*Your goal*: Return every line from the listing where the word "decodesAll" occurs.

%%

-- ==== Sys2Proof/Machine/State.lean ====
section
/-! DEFINITION. The state of the machine (spec/10_state.md, 00_scope.md R13), the reasons a step can stop
(60_exceptions.md R431, R432) and the state after reset (70_reset_and_hazards.md R480). -/

namespace Sys2Proof.Machine

/-- The model faults, a closed list (R431). Each stops the machine where the chip's behaviour is undefined; all are safe. -/
inductive Fault where
  /-- Raised by the fetch and by a meaning the profile lacks: the word `w` at `pc` matches no row of the table, or an
  instruction the device does not have (30_encoding.md R150, R151). Safe. -/
  | illegalOpcode (pc w : Word)
  /-- Raised by every read or write of a data address outside every mapped range (20_memory.md R89). Safe. -/
  | badDataAddress (a : Word)
  /-- Raised by a fetch, the second word of an instruction, the word a skip looks at or `LPM`, at a word address beyond
  the flash (10_state.md R35, 20_memory.md R84, R85). Safe. -/
  | badFetch (a : Word)
  /-- Raised by a load or store with pointer update whose register or address overlaps the pointer
  (43_data_transfer.md R311). Safe. -/
  | undefinedOperandCombination (pc w : Word)
deriving DecidableEq, Repr

/-- Why an instruction is refused. -/
inductive Refusal where
  /-- Raised by exec for an instruction that has no meaning yet; no arm of this model uses it. Safe. -/
  | notModelled (mnemonic : String)
  /-- Raised by `SPM`: the self-programming controller it commands is outside the spec (43_data_transfer.md R345). Safe. -/
  | storeProgramMemory
deriving DecidableEq, Repr

/-- The machine. -/
structure State where
  /-- The configuration `Cfg`, a parameter of the step relation (10_state.md R62). -/
  cfg : Cfg
  /-- The program image as bytes, word w at 2w (low) and 2w+1 (high): a parameter of the step relation (R62, R82, R482). -/
  flash : Memory
  /-- R0 to R31 (R30). -/
  regs : Vector Byte 32
  /-- The program counter, a word address of PC_BITS bits (R33). -/
  pc : Word
  /-- The status register, I T H S V N Z C in bits 7..0 (R36). -/
  sreg : Byte
  /-- The stack pointer, SP_BITS bits (R40, R41). -/
  sp : Word
  /-- SRAM, RAMSTART..RAMEND, by data address (R45). -/
  sram : Memory
  /-- The platform devices (R13, R47, R58). -/
  dev : DevState
  /-- The interrupt-inhibit latch (R55). -/
  inhibit : Bool
  /-- The sleeping flag (R56). -/
  sleeping : Bool
  /-- The stopped flag (R57). -/
  stopped : Bool
  /-- The model's own (LOG 4): what the environment does at the coming boundaries; nothing once it is empty. -/
  env : List EnvAction
  /-- The model's own (LOG 6): how many free values have been drawn. -/
  free : Nat
deriving DecidableEq, Repr

/-- The value of each general register right after power-on. DESIGN CHOICE, unsafe (LOG 1): no source gives one, and "It
may not take the value to be zero" (R61). -/
def State.resetDraw : Byte := 0x02

/-- The machine right after reset, profile ATmega168, nothing loaded and nothing happening outside (R60, R480). R480 names
no cause for the reset that opens a run: the recorded one is power-on (DESIGN CHOICE, LOG 13). -/
def State.reset : State where
  cfg := Cfg.atmega168
  flash := []
  regs := Vector.replicate 32 State.resetDraw
  pc := Cfg.atmega168.resetPc
  sreg := 0x00
  sp := Cfg.atmega168.spReset
  sram := []
  dev := Dev.reset .storage .powerOn []
  inhibit := false
  sleeping := false
  stopped := false
  env := []
  free := 0

/-- What one instruction or one step answers. -/
abbrev Out := Host.Outcome State Fault Refusal

end Sys2Proof.Machine
end

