/-- R489: at the end of a run, and with nothing outside acting, every step maps the state to itself (the latch, if a write
through SREG's address left it set, expires at the first). -/
def Obligations.EndOfRunStays : Prop :=
  ∀ s : State, s.wf = true → s.atEnd = true → s.undisturbed = true →
    step s = .next { s with inhibit := false } ∧ State.atEnd { s with inhibit := false } = true

end Statements
end

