theorem EncodedLength.stZInc (r : Reg) : EncodedLength.Statement (.stZInc r) := ⟨rfl, isTwoWord_LS _ r _⟩

theorem EncodedLength.stZDec (r : Reg) : EncodedLength.Statement (.stZDec r) := ⟨rfl, isTwoWord_LS _ r _⟩

theorem EncodedLength.stdY (q : BitVec 6) (r : Reg) : EncodedLength.Statement (.stdY q r) :=
  ⟨rfl, isTwoWord_LQ _ r _ q⟩

theorem EncodedLength.stdZ (q : BitVec 6) (r : Reg) : EncodedLength.Statement (.stdZ q r) :=
  ⟨rfl, isTwoWord_LQ _ r _ q⟩

theorem EncodedLength.sts (k : Word) (r : Reg) : EncodedLength.Statement (.sts k r) := ⟨rfl, isTwoWord_LS _ r _⟩

theorem EncodedLength.lpm : EncodedLength.Statement .lpm := ⟨rfl, by decide⟩

theorem EncodedLength.lpmZ (d : Reg) : EncodedLength.Statement (.lpmZ d) := ⟨rfl, isTwoWord_LS _ d _⟩

theorem EncodedLength.lpmZInc (d : Reg) : EncodedLength.Statement (.lpmZInc d) := ⟨rfl, isTwoWord_LS _ d _⟩

theorem EncodedLength.spm : EncodedLength.Statement .spm := ⟨rfl, by decide⟩

theorem EncodedLength.inIo (d : Reg) (p : BitVec 6) : EncodedLength.Statement (.inIo d p) := ⟨rfl, isTwoWord_IO _ p d⟩

theorem EncodedLength.outIo (p : BitVec 6) (r : Reg) : EncodedLength.Statement (.outIo p r) :=
  ⟨rfl, isTwoWord_IO _ p r⟩

theorem EncodedLength.push (r : Reg) : EncodedLength.Statement (.push r) := ⟨rfl, isTwoWord_LS _ r _⟩

theorem EncodedLength.pop (d : Reg) : EncodedLength.Statement (.pop d) := ⟨rfl, isTwoWord_LS _ d _⟩

theorem EncodedLength.rjmp (k : BitVec 12) : EncodedLength.Statement (.rjmp k) := ⟨rfl, isTwoWord_J12 _ k⟩

theorem EncodedLength.ijmp : EncodedLength.Statement .ijmp := ⟨rfl, by decide⟩

theorem EncodedLength.jmp (k : BitVec 22) : EncodedLength.Statement (.jmp k) := ⟨rfl, (isTwoWord_J22 k).1⟩

theorem EncodedLength.rcall (k : BitVec 12) : EncodedLength.Statement (.rcall k) := ⟨rfl, isTwoWord_J12 _ k⟩

theorem EncodedLength.icall : EncodedLength.Statement .icall := ⟨rfl, by decide⟩

theorem EncodedLength.call (k : BitVec 22) : EncodedLength.Statement (.call k) := ⟨rfl, (isTwoWord_J22 k).2⟩

theorem EncodedLength.ret : EncodedLength.Statement .ret := ⟨rfl, by decide⟩

theorem EncodedLength.reti : EncodedLength.Statement .reti := ⟨rfl, by decide⟩

theorem EncodedLength.cpse (d r : Reg) : EncodedLength.Statement (.cpse d r) := ⟨rfl, isTwoWord_RR d r _ (by decide)⟩

theorem EncodedLength.sbrc (r : Reg) (b : BitNo) : EncodedLength.Statement (.sbrc r b) := ⟨rfl, isTwoWord_RB _ r b⟩

theorem EncodedLength.sbrs (r : Reg) (b : BitNo) : EncodedLength.Statement (.sbrs r b) := ⟨rfl, isTwoWord_RB _ r b⟩

theorem EncodedLength.sbic (p : BitVec 5) (b : BitNo) : EncodedLength.Statement (.sbic p b) :=
  ⟨rfl, isTwoWord_IB _ p b⟩

theorem EncodedLength.sbis (p : BitVec 5) (b : BitNo) : EncodedLength.Statement (.sbis p b) :=
  ⟨rfl, isTwoWord_IB _ p b⟩

theorem EncodedLength.cp (d r : Reg) : EncodedLength.Statement (.cp d r) := ⟨rfl, isTwoWord_RR d r _ (by decide)⟩

theorem EncodedLength.cpc (d r : Reg) : EncodedLength.Statement (.cpc d r) := ⟨rfl, isTwoWord_RR d r _ (by decide)⟩

theorem EncodedLength.cpi (d : Reg) (k : Byte) : EncodedLength.Statement (.cpi d k) :=
  ⟨rfl, isTwoWord_RI d k _ (by decide)⟩

theorem EncodedLength.breq (k : BitVec 7) : EncodedLength.Statement (.breq k) := ⟨rfl, isTwoWord_BR _ _ k⟩

theorem EncodedLength.brne (k : BitVec 7) : EncodedLength.Statement (.brne k) := ⟨rfl, isTwoWord_BR _ _ k⟩

theorem EncodedLength.brcs (k : BitVec 7) : EncodedLength.Statement (.brcs k) := ⟨rfl, isTwoWord_BR _ _ k⟩

theorem EncodedLength.brlo (k : BitVec 7) : EncodedLength.Statement (.brlo k) := ⟨rfl, isTwoWord_BR _ _ k⟩

theorem EncodedLength.brcc (k : BitVec 7) : EncodedLength.Statement (.brcc k) := ⟨rfl, isTwoWord_BR _ _ k⟩

theorem EncodedLength.brsh (k : BitVec 7) : EncodedLength.Statement (.brsh k) := ⟨rfl, isTwoWord_BR _ _ k⟩

theorem EncodedLength.brmi (k : BitVec 7) : EncodedLength.Statement (.brmi k) := ⟨rfl, isTwoWord_BR _ _ k⟩

theorem EncodedLength.brpl (k : BitVec 7) : EncodedLength.Statement (.brpl k) := ⟨rfl, isTwoWord_BR _ _ k⟩

theorem EncodedLength.brge (k : BitVec 7) : EncodedLength.Statement (.brge k) := ⟨rfl, isTwoWord_BR _ _ k⟩

theorem EncodedLength.brlt (k : BitVec 7) : EncodedLength.Statement (.brlt k) := ⟨rfl, isTwoWord_BR _ _ k⟩

theorem EncodedLength.brhs (k : BitVec 7) : EncodedLength.Statement (.brhs k) := ⟨rfl, isTwoWord_BR _ _ k⟩

theorem EncodedLength.brhc (k : BitVec 7) : EncodedLength.Statement (.brhc k) := ⟨rfl, isTwoWord_BR _ _ k⟩

theorem EncodedLength.brts (k : BitVec 7) : EncodedLength.Statement (.brts k) := ⟨rfl, isTwoWord_BR _ _ k⟩

theorem EncodedLength.brtc (k : BitVec 7) : EncodedLength.Statement (.brtc k) := ⟨rfl, isTwoWord_BR _ _ k⟩

theorem EncodedLength.brvs (k : BitVec 7) : EncodedLength.Statement (.brvs k) := ⟨rfl, isTwoWord_BR _ _ k⟩

theorem EncodedLength.brvc (k : BitVec 7) : EncodedLength.Statement (.brvc k) := ⟨rfl, isTwoWord_BR _ _ k⟩

theorem EncodedLength.brie (k : BitVec 7) : EncodedLength.Statement (.brie k) := ⟨rfl, isTwoWord_BR _ _ k⟩

theorem EncodedLength.brid (k : BitVec 7) : EncodedLength.Statement (.brid k) := ⟨rfl, isTwoWord_BR _ _ k⟩

end Sys2Proof.Laws
end

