-- ==== Sys2Proof/Tests/Slice0.lean ====
section
/-! SUPPORT. The model's own tests. Their expected results are the vectors of spec/95_test_vectors.md, or words written out
from the encodings of spec/30_encoding.md; then, for every statement with hypotheses, a state and operands that meet them. -/

namespace Sys2Proof.Tests

open Sys2Proof.Machine

/-! ### Small states -/

/-- The reset state with some registers written. -/
def put (s : State) : List (Reg × Byte) → State
  | [] => s
  | (r, v) :: rest => put (s.setReg r v) rest

/-- The reset state with a status byte and some registers. -/
def state (sreg : Byte) (regs : List (Reg × Byte)) : State := put { State.reset with sreg := sreg } regs

/-- The reset state at a pc, with some program words. -/
def code (pc : Word) : List (Word × Word) → State
  | [] => { State.reset with pc := pc }
  | (a, w) :: rest => { code pc rest with flash := storeProgWord (code pc rest).flash a w }

/-- The state with some bytes of SRAM. -/
def sram (s : State) (cells : List Host.Cell) : State := { s with sram := Memory.ofCells .sram cells }

/-- The state with some device registers, by data address. -/
def device (s : State) (cells : List Host.Cell) : State :=
  { s with dev := { s.dev with regs := Memory.ofCells .device cells } }

/-- The registers hold these values. -/
def holds (s : State) (regs : List (Reg × Byte)) : Bool := regs.all fun x => s.reg x.1 == x.2

/-- The data addresses read as these bytes. -/
def reads (s : State) (cells : List (Word × Byte)) : Bool := cells.all fun x => s.peek x.1 == some x.2

/-- The next state satisfies `p`. -/
def after (o : Out) (p : State → Bool) : Bool :=
  match o with
  | .next t => p t
  | .fault _ => false
  | .refused _ => false

/-- The outcome is this fault. -/
def faults (o : Out) (f : Fault) : Bool :=
  match o with
  | .next _ => false
  | .fault g => g == f
  | .refused _ => false

/-- The next state has this pc, this status byte and these registers. -/
def gives (i : Instr) (s : State) (pc : Word) (sreg : Byte) (regs : List (Reg × Byte)) : Bool :=
  after (exec i s) fun t => t.pc == pc && t.sreg == sreg && holds t regs

/-- Every word decodes to its instruction. -/
def decodesAll (rows : List (Nat × Nat × Instr)) : Bool := rows.all fun x => decodeTableWord x.1 x.2.1 == some x.2.2

/-! ### Well-formedness (spec/10_state.md R31) -/

theorem test_wf_refuses_low_registers :
    ([.subi 15 0, .sbci 0 0, .andi 15 1, .ori 15 1, .sbr 8 1, .cbr 15 1, .ser 15, .ldi 15 0, .cpi 15 0].all
      fun i => !Instr.wf i) = true := by decide

theorem test_wf_refuses_other_pairs :
    ([.adiw 22 1, .adiw 25 1, .adiw 31 0, .sbiw 23 1, .sbiw 0 63].all fun i => !Instr.wf i) = true := by decide

theorem test_wf_refuses_odd_registers : ([.movw 1 2, .movw 2 31].all fun i => !Instr.wf i) = true := by decide

theorem test_wf_refuses_multiply_operands :
    ([.muls 15 16, .muls 16 15, .mulsu 24 16, .mulsu 16 15, .fmul 15 16, .fmul 16 24, .fmuls 31 16, .fmuls 16 8,
      .fmulsu 24 23, .fmulsu 23 24].all fun i => !Instr.wf i) = true := by decide

theorem test_wf_accepts_the_ends_of_the_ranges :
    ([.subi 16 0, .ldi 31 0xFF, .adiw 24 0, .sbiw 30 63, .movw 0 30, .muls 16 31, .mulsu 16 23, .fmulsu 23 16, .mul 0 31,
      .add 31 0].all Instr.wf) = true := by decide

/-! ### Decoding (spec/30_encoding.md): a word of every row of the table; the words of an alias are its core form's -/

theorem test_decode_arithmetic : decodesAll
    [(16, 0x0F01, Instr.add 16 17), (16, 0x1E23, .adc 2 19), (16, 0x96CF, .adiw 24 0x3F), (16, 0x19F0, .sub 31 0),
      (16, 0x5A0F, .subi 16 0xAF), (16, 0x0A1E, .sbc 1 30), (16, 0x45FC, .sbci 31 0x5C), (16, 0x97B1, .sbiw 30 0x21),
      (16, 0x220F, .and 0 31), (16, 0x701F, .andi 17 0xF), (16, 0x2AF0, .or 15 16), (16, 0x6841, .ori 20 0x81),
      (16, 0x2456, .eor 5 6), (16, 0x95F0, .com 31), (16, 0x9501, .neg 16), (16, 0x6028, .ori 18 8),
      (16, 0x700F, .andi 16 0xF), (16, 0x9403, .inc 0), (16, 0x95FA, .dec 31), (16, 0x2355, .and 21 21),
      (16, 0x24AA, .eor 10 10), (16, 0xEFDF, .ldi 29 0xFF), (16, 0x9FF1, .mul 31 17), (16, 0x020F, .muls 16 31),
      (16, 0x0307, .mulsu 16 23), (16, 0x031E, .fmul 17 22), (16, 0x03F0, .fmuls 23 16), (16, 0x03AD, .fmulsu 18 21)] = true := by
  decide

%%

*Output below*:
def decodesAll (rows : List (Nat × Nat × Instr)) : Bool := rows.all fun x => decodeTableWord x.1 x.2.1 == some x.2.2
theorem test_decode_arithmetic : decodesAll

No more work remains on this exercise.